Я посмотрел на настенные часы:
— Десять минут третьего.
— Ночи… — Она шевельнулась и слегка сжала мою руку. — Или?
— Дня, бабушка.
Мне надо было уходить. Оставаться дольше опасно. Если увидят медсестры, обязательно скажут родителям.
Бабушка молчала и глубоко дышала носом, словно спала. Потом повернулась, чтобы лечь поудобнее.
— У тебя что-то болит?
Она тронула живот.
— Вот тут… Ни на минуту не отпускает. Мне жаль, что ты видишь, как я страдаю. Как это паршиво — умирать так вот… — Она с трудом произносила слова, словно отыскивала их в пустой коробке.
— Нет, ты не умираешь, — проговорил я, глядя на судно с желтой мочой.
Она улыбнулась:
— Нет, еще не умираю. Это мое тело не хочет уходить. Не хочет понять, что настал конец.
Я думал сказать ей, что мне нужно бежать, но не посмел. Я посмотрел на одежду на стойке-вешалке: синяя юбка, белая блузка, темно-красная кофта.
Она больше никогда не наденет все это сама, подумал я. Ее оденут в эту одежду, чтобы положить в гроб.

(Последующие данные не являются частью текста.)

/-- RF_SCAN (R282, R284): a child joins the network chosen, and its secondary when it hears it; a standby looks for the active's PAN. -/
def rfScan (n : Nat) (l : List ScanHit) (s : State) : State :=
  if !islRun s (9 + n) then s
  else if rfChild s n then
    if (rfOf s n).parent != 0 || !serving s then s
    else
      let prim := fieldOf s (rfBase n + 0x14) 31 16
      let sec := fieldOf s (rfBase n + 0x14) 15 0
      match scanChoice prim l with
      | none => s
      | some h =>
        let second := if sec != 0xFFFF && sec != h.pan then l.find? (fun x => x.pan = sec) else none
        setRf n (fun r => { r with parent := if prim = 0xFFFF then 3 else 1, parentPan := h.pan, parentMetric := h.metric, asn := h.asn,
                                   key := some h.key, keyIdx := h.keyIdx, myCells := h.cells, sync := true, misses := 0, secondary := second.map (·.pan),
                                   secHeard := second.map fun _ => s.tim.raw }) s
  else if isStandby s && l.any (fun h => h.pan = fieldOf s (rfBase n) 15 0) then
    setRf n (fun r => { r with sync := true, misses := 0 }) s
  else s

/-- SLEEPY_QUEUE_EXPIRY (R273): a frame queued for more than 600 s for a sleepy endpoint. -/
def sleepyExpiry (n id : Nat) (s : State) : State :=
  let r := rfOf s n
  let old (t : RfTx) : Bool := t.id == id && decide (t.since + 600000000000 < s.tim.raw)
    && (match t.dest.bind (Kv.get? · r.ends) with | some e => e.sleepy | none => false)
  if r.queue.any old then
    rfCount n 0x70 (setRf n (fun r => { r with queue := r.queue.filter fun t => t.id != id }) s)
  else s

/-- SHORT_HOLD_EXPIRY on radio (R235, R272): unheard for SHORT_HOLD_H hours, and its record not ACTIVE; the address and its cells are free. -/
def rfShortExpiry (n short : Nat) (s : State) : State :=
  match Kv.get? short (rfOf s n).ends with
  | none => s
  | some e =>
    if recordActive s e.title || s.tim.clk < e.heard + fieldOf s (rfBase n + 0x10) 7 0 * 3600 * secClk then s
    else rfJournal n (setRf n (fun r => { r with ends := Kv.del short r.ends }) s)

/-- SHORT_HOLD_EXPIRY by link. -/
def shortHoldExpiry (link short : Nat) (s : State) : State :=
  if !isField s || !serving s then s else if link < 4 then plcShortExpiry link short s else rfShortExpiry (link - 4) short s

/-- REASSEMBLY_TIMEOUT by link (R244, R264). -/
def reassemblyTimeout (link src tag : Nat) (s : State) : State :=
  if link < 4 then
    if (plcOf s link).reasm.contains (src, tag) then
      plcCount link 0x60 (setPlc link (fun p => { p with reasm := p.reasm.filter (· != (src, tag)) }) s)
    else s
  else
    let n := link - 4
    if (rfOf s n).reasm.contains (src, tag) then
      rfCount n 0x64 (setRf n (fun r => { r with reasm := r.reasm.filter (· != (src, tag)) }) s)
    else s

/-- RF_KEY_ROTATE (R272). -/
def rfKeyRotate (n : Nat) (s : State) : State × Reply :=
  if 1 < n || !islInRun s (9 + n) then (s, .bad)
  else
    let s := rfDrawKey n s
    let s := setRf n (fun r => { r with keyIdx := r.keyIdx % 255 + 1 }) s
    let s := match rfKeys (rfOf s n) with
      | k :: _ => (rfOf s n).ends.foldl (fun t e => rfQueue n (some e.1) (.newKey k.1 k.2) t) s
      | [] => s
    (rfJournal n s, .done)

end Sys2Proof.Machine
end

Я посмотрел на люстру с матовым стеклом на медном стержне, свисавшую с потолка. Почему эта комната так безобразна? Человек должен умирать в очень красивой комнате. Я умру в своей.
— Бабушка, мне надо идти… — Мне хотелось обнять ее. Наверное, это будет последний раз. Я спросил: — Можно тебя обнять?
Бабушка открыла глаза и кивнула.
Я осторожно обнял ее, прижавшись лицом к подушке и ощутив острый запах лекарств, мыла от наволочки и резкий запах бабушкиной кожи.
— Мне нужно… Мне нужно идти заниматься. — Я поднялся.
Она взяла меня за руку и вздохнула:
— Расскажи мне что-нибудь… Лоренцо. Это отвлечет меня.
— А что, бабушка?
— Не знаю. Что хочешь. Какую-нибудь красивую историю.
— Прямо сейчас?
Оливия ждала меня.
— Если не можешь, не надо…
— А настоящую историю или выдуманную?
— Выдуманную. Перенеси меня куда-нибудь отсюда.
Одна такая история у меня и в самом деле была в запасе. Я придумал ее однажды утром в школе. Но все свои истории я держал при себе, потому что, когда начинал рассказывать, они сразу же увядали, словно срезанные полевые цветы, и уже больше не нравились мне.